Enums are great. They give you an identifier to either an explicit value (Apples = 1, Oranges = 2), or a compiler derived value. They're something you can easily refactor. They're quasi-type-safe. They're just great.

Except when it comes to generics. And IL2CPP.

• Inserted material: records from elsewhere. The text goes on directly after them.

-- ==== Sys2Proof/Word.lean ====
section
/-! DEFINITION. The word types of the block (R7, R10): bytes, 16-bit CPU addresses, and a memory as a list
of (address, byte) cells. -/

namespace Sys2Proof

/-- `u8` of R10: register contents and memory bytes. -/
abbrev Byte := BitVec 8

/-- A CPU address (R70): 16 bits, so address arithmetic wraps modulo 65536. -/
abbrev Addr := BitVec 16

/-- The contents of one memory: cells with strictly rising addresses, none holding 0x00
(`Memory.wf` in WellFormed.lean). -/
abbrev Memory := List Host.Cell

/-- `hi :: lo` of R10 and R86. -/
abbrev word (hi lo : Byte) : Addr := hi ++ lo

/-- Bits 15:8 of an address. -/
abbrev hiByte (a : Addr) : Byte := a.extractLsb' 8 8

/-- Bits 7:0 of an address. -/
abbrev loByte (a : Addr) : Byte := a.extractLsb' 0 8

end Sys2Proof
end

In a project I'm currently working on, I make use of a custom BitVector32 struct for cases like object flags storage, etc. For the project I've added some additional methods to interop with it using an Enum via generics, where each member in a given Enum maps to a bit index:

 1
 2
 3
 4
 5
 6
 7
 8
 9
10
11
12
13
14
15
16
17
18
19
20
21
22
23
24
25
26
27
28
29
30
31
32
33
34
35
36
#region Access via Enum
private bool ValidateBit<TEnum>(TEnum bit, int bitIndex)
 where TEnum : struct, IComparable, IFormattable, IConvertible
{
 if (bitIndex < 0 || bitIndex >= this.Length)
 {
  Assert("Enum member {0} with value {1} is out of range for indexing",
   bit, bitIndex);
  return false;
 }

 return true;
}

public bool Test<TEnum>(TEnum bit)
 where TEnum : struct, IComparable, IFormattable, IConvertible
{
 int bitIndex = bit.ToInt32(null);
 if (!ValidateBit(bit, bitIndex))
  return false;

 return Bitwise.Flags.Test(mWord, ((uint)1) << bitIndex);
}

public void Set<TEnum>(TEnum bit, bool value)
 where TEnum : struct, IComparable, IFormattable, IConvertible
{
 int bitIndex = bit.ToInt32(null);
 if (!ValidateBit(bit, bitIndex))
  return;

 var flag = ((uint)1) << bitIndex;

 Bitwise.Flags.Modify(value, ref mWord, flag);
}
#endregion

The "where" clause uses as many Enum-specific constraints as possible since whatever lightbulbs behind the language thought it was a bright idea to not allow "where T : enum" (but you can in IL and F#). I mean, what the hell? But I digress, this isn't a Unity problem.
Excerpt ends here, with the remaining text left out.